Rejection \(H_0\) if for the observed value t of T:

\(t \lt t_{\alpha/2, n_1 + n_2 - 2}\) or \(t \gt t_{1-\alpha/2, n_1 + n_2-2}\)
\(t \gt t_{1-\alpha, n_1 + n_2-2}\)
\(t \lt t_{\alpha,n_1 + n_2 -2}\)

P-value:

\(\rho = 2P(T \le (-|t|))\)
\(\rho = 1 - P(T \le t)\)
\(\rho = P(T \le t)\)

Annotation:

The test statistic \(T\) is t-distribution with \(n_1 + n_2 -2\) degree of freedom.
\(t_{\alpha, n_1 + n_2-2}\) quantitle of t-distribution with \(n_1 + n_2 -2\) degree of freedom.
The assumtion of underlying Gaussian distribution can be relaxed if the sample sizes of both samples are large. Usually sample sizes \(n_1, n_2 \ge 25\) or \(30\) for both distributions are considered to be large enough.

Example

To test the hypothesis that the mean systolic boold pressures of healthy subjects (status=0) and subjects with hypertention (status=1) are equal, hence \(d_0 = 0\). The dataset contains \(n_1 = 25\) subjects with status 0 and \(n_2 = 30\) with status 1.

#Blood_pressure dataset
no <- seq(1:55)
status <- c(rep(0, 25), rep(1, 30))
mmhg <- c(120,115,94,118,111,102,102,131,104,107,115,139,115,113,114,105,
          115,134,109,109,93,118,109,106,125,150,142,119,127,141,149,144,
          142,149,161,143,140,148,149,141,146,159,152,135,134,161,130,125,
          141,148,153,145,137,147,169)
blood_pressure <-data.frame(no,status,mmhg)
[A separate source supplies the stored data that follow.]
-- ==== Sys2Proof/Machine/CoreState.lean ====
section
/-! DEFINITION. Machine/CoreState.lean: the parts of State that every subsystem uses: time (15), life cycle (20, 21),
rings and interrupts (16), the fault monitor (19), the counter reader (18), and what a command puts out. -/

namespace Sys2Proof.Machine


/-- A TIME_SET that awaits its take-effect tick T_E (R406, R407). -/
structure TimeSet where
  slot : Nat
  at_ : Nat
  op : Nat
  sec : Nat
  ns : Nat
  sub : Nat
  delta : Int
  adj : Int
  deriving DecidableEq, Repr

/-- The TIM_RD registers of one access path (R410, 15 Table 6). -/
structure TimeLatch where
  tick : Nat := 0
  sec : Nat := 0
  ns : Nat := 0
  sub : Nat := 0
  deriving DecidableEq, Repr

/-- One recovered-clock output (R420, R421, R423). `clean` is since when no squelch condition has stood. -/
structure Rclk where
  squelched : Bool := true
  clean : Option Nat := none
  foff : Int := 0
  deriving DecidableEq, Repr

/-- The time unit (15) and the model's clock. `now` counts units of 1/1944 ns, of which a tick is exactly 12,500 and a
core cycle exactly 1,215. -/
structure TimeSt where
  now : Nat := 0
  tick : Nat := 0
  tickFrac : Nat := 0
  refOk : Bool := true
  /-- OFF, in 2^-16 ns (R405). -/
  off : Int := 0
  /-- T_A, the anchor tick. -/
  tA : Nat := 0
  /-- ADJ, signed 40 bits. -/
  adj : Int := 0
  pending : List TimeSet := []
  hostLatch : TimeLatch := {}
  mgmtLatch : TimeLatch := {}
  ppsOut : Bool := false
  /-- When the running PPS_OUT pulse ends. -/
  ppsFall : Nat := 0
  /-- When the last accepted edge of PPS_IN came (R417). -/
  ppsIn : Option Nat := none
  rclk0 : Rclk := {}
  rclk1 : Rclk := {}
  deriving DecidableEq, Repr

/-- `GLB_PWR.STATE` (20 Table 8). -/
inductive PwrState where
  | running | entering | standby | leaving
  deriving DecidableEq, Repr

/-- Where a warm reset stands (20 Table 4): none, held at step 4 (WRSTn low, or the mailbox's own), released. -/
inductive WarmPhase where
  | none | held
  deriving DecidableEq, Repr

/-- The life cycle of the device: resets, the set-up lock, power states (20, 21) and the fuses (21 Table 10). -/
structure Life where
  /-- PORn is low: every output is inert (R510, R552). -/
  por : Bool := false
  locked : Bool := false
  live : Bool := false
  /-- GLB_STAT.OPEN: BAR0 is fully open (R511). -/
  opened : Bool := false
  pwr : PwrState := .running
  pwrRefuse : Nat := 0
  rstCount : Nat := 0
  rstCause : Nat := 0
  /-- THERMTRIPn is latched low (R525). -/
  tripped : Bool := false
  warm : WarmPhase := .none
  /-- The time at which a mailbox WARM_RESET starts its reset (R463). -/
  warmDue : Option Nat := none
  fuseSecv : Nat := 0
  fuseProgrammed : Nat := 0xF
  fuseRevoked : Nat := 0
  deriving DecidableEq, Repr

/-- `HIF_RINGn_STAT.STATE` (16 Table 14). -/
inductive RingState where
  | idle | running | halted | draining
  deriving DecidableEq, Repr

/-- One ring of the 1,024 (R428 to R432, R446, R448). -/
structure Ring where
  state : RingState := .idle
  cause : Nat := 0
  /-- IDX, as the H192 holds it (R430). -/
  idx : Nat := 0
  /-- The next IDX to fetch or write. -/
  head : Nat := 0
  /-- The oldest entry not yet completed (host rings). -/
  tail : Nat := 0
  /-- Events for this ring were discarded since the last one written (R446). -/
  lost : Bool := false
  /-- Entries written since the last message (R448). -/
  unsig : Nat := 0
  /-- Time of the first entry not yet signalled (R448). -/
  firstUnsig : Option Nat := none
  /-- The doorbell word of host memory as last read (R430). -/
  word : Nat := 0
  /-- Descriptors of the frame chain that is not complete yet (R441). -/
  chain : Nat := 0
  deriving DecidableEq, Repr

/-- Where a descriptor stands between its fetch and its completion (R433, 16 Table 6). -/
inductive SlotPhase where
  /-- Fetched and checked; its buffer is not read yet. -/
  | fetched
  /-- Buffer read; waits for its take-effect point. -/
  | ready
  /-- Its effect stands; the completion comes later. -/
  | effect
  /-- Complete: status and result. -/
  | done (status result : Nat)
  deriving DecidableEq, Repr

/-- An event that a command has caused and that waits for the command's completion (R437). -/
structure HeldEvent where
  code : Nat
  source : Nat
  tick : Nat
  body : List Byte
  deriving DecidableEq, Repr

/-- One fetched descriptor (16 Table 2). The device keeps them in the order of their fetch. -/
structure Slot where
  id : Nat
  ring : Nat
  /-- A host reset or the function's reset took the ring: the completion is discarded (R21, R452). -/
  orphan : Bool := false
  idx : Nat
  opcode : Nat
  flags : Nat
  spec : Nat
  len : Nat
  addr : Nat
  cookie : Nat
  aux : Nat
  buf : Option (List Byte) := none
  resOk : Bool := true
  cmplOk : Bool := true
  phase : SlotPhase := .fetched
  /-- The MORE bit of the completion (16 Table 3). -/
  more : Bool := false
  /-- Events that follow its completion (R437). -/
  events : List HeldEvent := []
  deriving DecidableEq, Repr

/-- The message rate of one interrupt group (R449): the last message, and whether one is owed at the interval's end. -/
structure IntGroup where
  last : Option Nat := none
  owed : Bool := false
  deriving DecidableEq, Repr

/-- The host interface (16) beside its registers. -/
structure HostSt where
  /-- The host interface is in reset: hot reset, link down or PF function-level reset (R21). -/
  inReset : Bool := true
  cxl : Bool := false
  width : Nat := 0
  rate : Nat := 0
  rings : Tab Ring := []
  slots : List Slot := []
  nextSlot : Nat := 0
  /-- The command whose effect is being applied. -/
  current : Option Nat := none
  /-- NumVFs of the SR-IOV capability: no row of the table writes it (R450). -/
  numVfs : Nat := 0
  groups : Tab IntGroup := []
  /-- MSI-X table words, keyed by function and offset (R527). -/
  msix : Tab Nat := []
  deriving DecidableEq, Repr

/-- The names of the causes that the rules give the reports of the fault monitor (19 Table 3). -/
inductive Cause where
  | memCorrected | majority | memUncorrectable | keySlotCorrupt
  | fwdRepair | fwdLostEntry | contextRepair | contextLoss
  | parity | cellLost | hubMismatch
  | watchdog
  | gntLate | mapCheck
  | losi | losiGasp | lofi | dowi | chLos | ltfFail
  | uplinkDown | uplinkUp | los | lol | eyeDegrade | eyeFail
  | oamDefect
  | timRefLost | pllLockLoss | rclkSquelch
  | pannierUncorrectable | pannierDisabled | throttle
  | cxmDown | shadowRebuilt | accRestart | cntSaturated | poison
  | laneCheck | clusterFenced
  | mgtLockstep | tandemMemory
  | selfCheck
  | aer
  deriving DecidableEq, Repr

/-- One report of the fault monitor (R499, 19 Table 4). -/
structure Report where
  cls : Nat
  cause : Cause
  site : Nat := 0
  obj : Nat := 0
  obj2 : Nat := 0
  exit_ : Bool := false
  recovered : Bool := false
  permanent : Bool := false
  detect : Nat := 0
  deriving DecidableEq, Repr

/-- The fault monitor (19). -/
structure FltSt where
  /-- Reports held for the host (standby, R523). -/
  queue : List Report := []
  /-- The next report written carries LOST (R500). -/
  lost : Bool := false
  /-- Times of the detections of classes 1, 3 and 12 at each site within the last second (R503). -/
  history : List (Nat × Nat) := []
  /-- Sites declared permanent. -/
  permanent : List Nat := []
  /-- Fenced cipher clusters (R503). -/
  fenced : List Nat := []
  /-- FLT_STAT.SELF (R502). -/
  self : Bool := false
  /-- Last corrected-error report of each site (R501). -/
  corrected : Tab (Option Nat) := []
  /-- An injection armed by FLT_INJ.GO (19 Table 7): MODE, KIND, INDEX. -/
  inject : Option (Bool × Nat × Nat) := none
  deriving DecidableEq, Repr

/-- One counter page laid out by a CNT_PAGE descriptor (R447, R478). -/
structure Page where
  slot : Nat
  ring : Nat
  idx : Nat
  cookie : Nat
  addr : Nat
  kind : Nat
  first : Nat
  objects : Nat
  /-- Records written to a SAMPLE page (R487). -/
  written : Nat := 0
  deriving DecidableEq, Repr

/-- The bandwidth window of one switch port and direction (R484). -/
structure BwDir where
  cur : Nat := 0
  last : Nat := 0
  min : Nat := 0
  max : Nat := 0
  windows : Nat := 0
  deriving DecidableEq, Repr

/-- The counter reader (18). -/
structure CntSt where
  /-- Local counters, 48 bits, keyed by counter and object. -/
  local_ : Tab Nat := []
  /-- Accumulators in device memory, 64 bits. -/
  acc : Tab Nat := []
  sweep : Nat := 0
  /-- CNT_STAT.SWEEP: the number of the last completed sweep. -/
  stat : Nat := 0
  pages : List Page := []
  /-- Per port and direction: key 2 port + (0 in, 1 out). -/
  bw : Tab BwDir := []
  /-- Per-slice tagging LFSR (R485). -/
  lfsr : Tab Nat := []
  /-- Per-slice queues of sample records (R487). -/
  samples : Tab (List (List Byte)) := []
  /-- Tagged frames whose record is not made yet. -/
  tagged : List Nat := []
  /-- When the last sweep, bandwidth window and sample record began, ended and was written. -/
  sweepAt : Nat := 0
  winAt : Nat := 0
  sampleAt : Nat := 0
  /-- Local counters whose saturation was reported since their last read (R476). -/
  sat : List Nat := []
  deriving DecidableEq, Repr

end Sys2Proof.Machine
end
status0<-blood_pressure$mmhg[blood_pressure$status==0]
status1<-blood_pressure$mmhg[blood_pressure$status==1]

t.test(status0,status1,mu=0,alternative="two.sided",var.equal=TRUE)

## 
##  Two Sample t-test
## 
## data:  status0 and status1
## t = -10.468, df = 53, p-value = 1.66e-14
## alternative hypothesis: true difference in means is not equal to 0
## 95 percent confidence interval:
##  -37.31328 -25.31339
## sample estimates:
## mean of x mean of y 
##  112.9200  144.2333

t.test(status0,status1,mu=0,alternative="less",var.equal=TRUE)

## 
##  Two Sample t-test
## 
## data:  status0 and status1
## t = -10.468, df = 53, p-value = 8.298e-15
## alternative hypothesis: true difference in means is less than 0
## 95 percent confidence interval:
##       -Inf -26.30542
## sample estimates:
## mean of x mean of y 
##  112.9200  144.2333

t.test(status0,status1,mu=0,alternative="great",var.equal=TRUE)

## 
##  Two Sample t-test
## 
## data:  status0 and status1
## t = -10.468, df = 53, p-value = 1
## alternative hypothesis: true difference in means is greater than 0
## 95 percent confidence interval:
##  -36.32125       Inf
## sample estimates:
## mean of x mean of y 
##  112.9200  144.2333

Remarks:

\(mu=value\) is optional and defines the value \(mu_0\) to test against. Default is 0.
\(alternative="value"\) is optional and defines the type of alternative hypothesis: “two.sided”= two sided (A); “greater”=true mean difference is greater (B); “less”=true mean difference is lower (C). Default is “two.sided”.